-- ==== Sys2Proof/Machine/Mctp.lean ====
section
/-! DEFINITION. The management interface: MCTP control, vendor-defined messages and SPDM (R595-R597). -/

namespace Sys2Proof.Machine

/-- The endpoint sends a response; the transfer releases SCL. Without main power, or in reset, nothing answers. -/
def mctpReply (f : State → Bytes) (s : State) : State :=
  if s.pwr.state == .backup || s.pwr.resetLow then s else { s with pwr.mctpOut := f s, pwr.sclHeld := false }

/-- The body of an MCTP control response: type 0, instance, command code, completion code, data (DSP0236, log entry 122). -/
def mctpControl (cmd code : Nat) (data : Bytes) : Bytes := leBytes 1 0 ++ leBytes 1 0 ++ leBytes 1 cmd ++ leBytes 1 code ++ data

/-- A value of the endpoint that the spec does not state: an uninterpreted constant (log entry 122). -/
def mctpValue (n k : Nat) : Bytes := leBytes n (Config.prim .deviceId [[4], leBytes 1 k])

/-- SET_ENDPOINT_ID: an ID of 8 to 254 is assigned; another is refused with ERROR_INVALID_DATA (R595, log entry 122). -/
def execSetEndpointId (eid : Nat) (s : State) : Out :=
  .next (
    if s.pwr.state == .backup || s.pwr.resetLow then s
    else if 8 ≤ eid && eid ≤ 254 then
      mctpReply (fun s => mctpControl 1 0 (leBytes 1 0 ++ leBytes 1 s.pwr.eid ++ leBytes 1 0)) { s with pwr.eid := eid }
    else mctpReply (fun _ => mctpControl 1 2 []) s)

/-- GET_ENDPOINT_ID: the ID, a simple endpoint, no medium-specific information (R595). -/
def execGetEndpointId (s : State) : Out := .next (mctpReply (fun s => mctpControl 2 0 (leBytes 1 s.pwr.eid ++ leBytes 1 0 ++ leBytes 1 0)) s)

/-- GET_ENDPOINT_UUID (R595). -/
def execGetEndpointUuid (s : State) : Out := .next (mctpReply (fun _ => mctpControl 3 0 (mctpValue 16 3)) s)

/-- GET_MCTP_VERSION_SUPPORT: one version (R595). -/
def execGetMctpVersionSupport (s : State) : Out := .next (mctpReply (fun _ => mctpControl 4 0 (leBytes 1 1 ++ mctpValue 4 4)) s)

/-- GET_MESSAGE_TYPE_SUPPORT: vendor-defined PCI, and SPDM but in FELLED (R596). -/
def execGetMessageTypeSupport (s : State) : Out :=
  .next (mctpReply (fun s =>
    let ts := if s.mode.mode = 12 then [0x7E] else [0x7E, 0x05, 0x06]
    mctpControl 5 0 (leBytes 1 ts.length ++ (ts.map (leBytes 1)).flatten)) s)

/-- GET_VENDOR_DEFINED_MSG_SUPPORT: one set, of Svatum's PCI vendor identifier (R597). -/
def execGetVendorDefinedMsgSupport (s : State) : Out :=
  .next (mctpReply (fun _ => mctpControl 6 0 (leBytes 1 0xFF ++ leBytes 1 0 ++ mctpValue 2 0 ++ mctpValue 2 6)) s)

/-- A vendor-defined response: instance, COMMAND, COMPLETION, data (R597). -/
def vendorBytes (cmd completion : Nat) (data : Bytes) : Bytes := leBytes 1 0 ++ leBytes 1 cmd ++ leBytes 1 completion ++ data

/-- A vendor-defined command; FELLED answers GET_STATUS only (R596). -/
def vendorReply (cmd : Nat) (data : State → Bytes) (s : State) : Out :=
  .next (mctpReply (fun s => if s.mode.mode = 12 then vendorBytes cmd 4 [] else vendorBytes cmd 0 (data s)) s)

/-- POWER of GET_STATUS. -/
def powerCode (s : State) : Nat := if s.pwr.state == .watch then 2 else b2n (s.pwr.dozed != 0)

/-- FB_ALIVE toggles (R525, R526). -/
def aliveToggles (s : State) : Bool := s.fbk.running && !s.fbk.fatal && !s.fbk.forceLow && !s.pwr.resetLow

/-- The data of GET_STATUS (R597); in FELLED the identity and MODE 12 (R596). -/
def statusData (s : State) : Bytes :=
  let ident := [(0, 2, 0x6412), (2, 1, 0xB1), (3, 1, 0x09), (4, 1, s.mode.mode)]
  if s.mode.mode = 12 then layout 28 ident
  else layout 28 (ident ++ [(5, 1, powerCode s), (6, 1, b2n s.fbk.fatal + 2 * b2n (aliveToggles s)), (8, 4, (condValue s).toNat),
    (0x0C, 4, wakeLastWord s.pwr), (0x10, 4, seconds s), (0x14, 8, trlHead s.log)])

/-- GET_STATUS (R596, R597). -/
def execGetStatus (s : State) : Out := .next (mctpReply (fun s => vendorBytes 1 0 (statusData s)) s)

/-- The readings not sampled in WATCH: CMON, LMON 0-7 and TMON 0-7 (R494). -/
def staleWord (s : State) : Nat :=
  if s.pwr.state == .watch then 2 ^ 4 + ((List.range 8).map (fun k => 2 ^ (5 + k) + 2 ^ (15 + k))).foldl (· + ·) 0 else 0

/-- GET_SENSORS (R597). -/
def execGetSensors (s : State) : Out :=
  vendorReply 2 (fun s => layout 8 [(0, 1, 24), (4, 4, staleWord s)] ++
    ((List.range 24).map (fun k => leBytes 4 (BitVec.ofInt 32 (tgetD s.lko.readings k 0)).toNat)).flatten) s

/-- GET_STANDS (R597). -/
def execGetStands (s : State) : Out :=
  vendorReply 3 (fun s => (stands.map (fun st =>
    layout 4 [(0, 2, (getBank st s).temp), (2, 1, (tgetD s.fbk.wear st (0, false)).1),
      (3, 1, (activeLanes st s).length + 16 * b2n (dozing st s) + 32 * b2n (getStand st s).offline)])).flatten) s

/-- GET_LOG_TAIL: the newest records, oldest first; a COUNT outside 1 to 32 is INVALID (R597). -/
def execGetLogTail (count : Nat) (s : State) : Out :=
  if 1 ≤ count && count ≤ 32 then
    vendorReply 4 (fun s =>
      let rs := heldRecs s.log
      let tail := rs.drop (rs.length - count)
      layout 8 [(0, 1, tail.length)] ++ (tail.map recBytes).flatten) s
  else .next (mctpReply (fun s => vendorBytes 4 (if s.mode.mode = 12 then 4 else 2) []) s)

/-- SPDM ERROR with code Busy (log entry 122). -/
def spdmBusy (m : Bytes) : Bytes := m.take 1 ++ leBytes 1 0x13 ++ leBytes 1 0x7F ++ leBytes 1 3 ++ leBytes 1 0

/-- SPDM_OVER_MCTP: answered by the Warden or the Seedling firmware, after a trusted restart if one is in progress; Busy in WATCH and QUARANTINE; not supported in FELLED (R233, R596). -/
def execSpdmOverMctp (msg : Bytes) (s : State) : Out :=
  .next (
    if s.pwr.state == .backup || s.pwr.resetLow || s.mode.mode = 12 then s
    else
      let s := { s with pwr.sclHeld := false }
      if s.mode.mode = 8 || s.pwr.state == .watch || !s.mode.chosen then { s with pwr.mctpOut := spdmBusy msg }
      else if restarting s || s.start.failingOver then { s with pwr.spdmWait := s.pwr.spdmWait ++ [msg] }
      else mctpSpdm msg s)

end Sys2Proof.Machine
end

■ ■ ■ ■ ■

[What the task asks] All records above need to be set down again exactly as written.

[Exercise result]
-- ==== Sys2Proof/Machine/Mctp.lean ====
section
/-! DEFINITION. The management interface: MCTP control, vendor-defined messages and SPDM (R595-R597). -/

namespace Sys2Proof.Machine

/-- The endpoint sends a response; the transfer releases SCL. Without main power, or in reset, nothing answers. -/
def mctpReply (f : State → Bytes) (s : State) : State :=
  if s.pwr.state == .backup || s.pwr.resetLow then s else { s with pwr.mctpOut := f s, pwr.sclHeld := false }

/-- The body of an MCTP control response: type 0, instance, command code, completion code, data (DSP0236, log entry 122). -/
def mctpControl (cmd code : Nat) (data : Bytes) : Bytes := leBytes 1 0 ++ leBytes 1 0 ++ leBytes 1 cmd ++ leBytes 1 code ++ data

/-- A value of the endpoint that the spec does not state: an uninterpreted constant (log entry 122). -/
def mctpValue (n k : Nat) : Bytes := leBytes n (Config.prim .deviceId [[4], leBytes 1 k])

/-- SET_ENDPOINT_ID: an ID of 8 to 254 is assigned; another is refused with ERROR_INVALID_DATA (R595, log entry 122). -/
def execSetEndpointId (eid : Nat) (s : State) : Out :=
  .next (
    if s.pwr.state == .backup || s.pwr.resetLow then s
    else if 8 ≤ eid && eid ≤ 254 then
      mctpReply (fun s => mctpControl 1 0 (leBytes 1 0 ++ leBytes 1 s.pwr.eid ++ leBytes 1 0)) { s with pwr.eid := eid }
    else mctpReply (fun _ => mctpControl 1 2 []) s)

/-- GET_ENDPOINT_ID: the ID, a simple endpoint, no medium-specific information (R595). -/
def execGetEndpointId (s : State) : Out := .next (mctpReply (fun s => mctpControl 2 0 (leBytes 1 s.pwr.eid ++ leBytes 1 0 ++ leBytes 1 0)) s)

/-- GET_ENDPOINT_UUID (R595). -/
def execGetEndpointUuid (s : State) : Out := .next (mctpReply (fun _ => mctpControl 3 0 (mctpValue 16 3)) s)

/-- GET_MCTP_VERSION_SUPPORT: one version (R595). -/
def execGetMctpVersionSupport (s : State) : Out := .next (mctpReply (fun _ => mctpControl 4 0 (leBytes 1 1 ++ mctpValue 4 4)) s)

/-- GET_MESSAGE_TYPE_SUPPORT: vendor-defined PCI, and SPDM but in FELLED (R596). -/
def execGetMessageTypeSupport (s : State) : Out :=
  .next (mctpReply (fun s =>
    let ts := if s.mode.mode = 12 then [0x7E] else [0x7E, 0x05, 0x06]
    mctpControl 5 0 (leBytes 1 ts.length ++ (ts.map (leBytes 1)).flatten)) s)

/-- GET_VENDOR_DEFINED_MSG_SUPPORT: one set, of Svatum's PCI vendor identifier (R597). -/
def execGetVendorDefinedMsgSupport (s : State) : Out :=
  .next (mctpReply (fun _ => mctpControl 6 0 (leBytes 1 0xFF ++ leBytes 1 0 ++ mctpValue 2 0 ++ mctpValue 2 6)) s)

/-- A vendor-defined response: instance, COMMAND, COMPLETION, data (R597). -/
def vendorBytes (cmd completion : Nat) (data : Bytes) : Bytes := leBytes 1 0 ++ leBytes 1 cmd ++ leBytes 1 completion ++ data

/-- A vendor-defined command; FELLED answers GET_STATUS only (R596). -/
def vendorReply (cmd : Nat) (data : State → Bytes) (s : State) : Out :=
  .next (mctpReply (fun s => if s.mode.mode = 12 then vendorBytes cmd 4 [] else vendorBytes cmd 0 (data s)) s)

/-- POWER of GET_STATUS. -/
def powerCode (s : State) : Nat := if s.pwr.state == .watch then 2 else b2n (s.pwr.dozed != 0)

/-- FB_ALIVE toggles (R525, R526). -/
def aliveToggles (s : State) : Bool := s.fbk.running && !s.fbk.fatal && !s.fbk.forceLow && !s.pwr.resetLow

/-- The data of GET_STATUS (R597); in FELLED the identity and MODE 12 (R596). -/
def statusData (s : State) : Bytes :=
  let ident := [(0, 2, 0x6412), (2, 1, 0xB1), (3, 1, 0x09), (4, 1, s.mode.mode)]
  if s.mode.mode = 12 then layout 28 ident
  else layout 28 (ident ++ [(5, 1, powerCode s), (6, 1, b2n s.fbk.fatal + 2 * b2n (aliveToggles s)), (8, 4, (condValue s).toNat),
    (0x0C, 4, wakeLastWord s.pwr), (0x10, 4, seconds s), (0x14, 8, trlHead s.log)])

/-- GET_STATUS (R596, R597). -/
def execGetStatus (s : State) : Out := .next (mctpReply (fun s => vendorBytes 1 0 (statusData s)) s)

/-- The readings not sampled in WATCH: CMON, LMON 0-7 and TMON 0-7 (R494). -/
def staleWord (s : State) : Nat :=
  if s.pwr.state == .watch then 2 ^ 4 + ((List.range 8).map (fun k => 2 ^ (5 + k) + 2 ^ (15 + k))).foldl (· + ·) 0 else 0

/-- GET_SENSORS (R597). -/
def execGetSensors (s : State) : Out :=
  vendorReply 2 (fun s => layout 8 [(0, 1, 24), (4, 4, staleWord s)] ++
    ((List.range 24).map (fun k => leBytes 4 (BitVec.ofInt 32 (tgetD s.lko.readings k 0)).toNat)).flatten) s

/-- GET_STANDS (R597). -/
def execGetStands (s : State) : Out :=
  vendorReply 3 (fun s => (stands.map (fun st =>
    layout 4 [(0, 2, (getBank st s).temp), (2, 1, (tgetD s.fbk.wear st (0, false)).1),
      (3, 1, (activeLanes st s).length + 16 * b2n (dozing st s) + 32 * b2n (getStand st s).offline)])).flatten) s

/-- GET_LOG_TAIL: the newest records, oldest first; a COUNT outside 1 to 32 is INVALID (R597). -/
def execGetLogTail (count : Nat) (s : State) : Out :=
  if 1 ≤ count && count ≤ 32 then
    vendorReply 4 (fun s =>
      let rs := heldRecs s.log
      let tail := rs.drop (rs.length - count)
      layout 8 [(0, 1, tail.length)] ++ (tail.map recBytes).flatten) s
  else .next (mctpReply (fun s => vendorBytes 4 (if s.mode.mode = 12 then 4 else 2) []) s)

/-- SPDM ERROR with code Busy (log entry 122). -/
def spdmBusy (m : Bytes) : Bytes := m.take 1 ++ leBytes 1 0x13 ++ leBytes 1 0x7F ++ leBytes 1 3 ++ leBytes 1 0

/-- SPDM_OVER_MCTP: answered by the Warden or the Seedling firmware, after a trusted restart if one is in progress; Busy in WATCH and QUARANTINE; not supported in FELLED (R233, R596). -/
def execSpdmOverMctp (msg : Bytes) (s : State) : Out :=
  .next (
    if s.pwr.state == .backup || s.pwr.resetLow || s.mode.mode = 12 then s
    else
      let s := { s with pwr.sclHeld := false }
      if s.mode.mode = 8 || s.pwr.state == .watch || !s.mode.chosen then { s with pwr.mctpOut := spdmBusy msg }
      else if restarting s || s.start.failingOver then { s with pwr.spdmWait := s.pwr.spdmWait ++ [msg] }
      else mctpSpdm msg s)

end Sys2Proof.Machine
end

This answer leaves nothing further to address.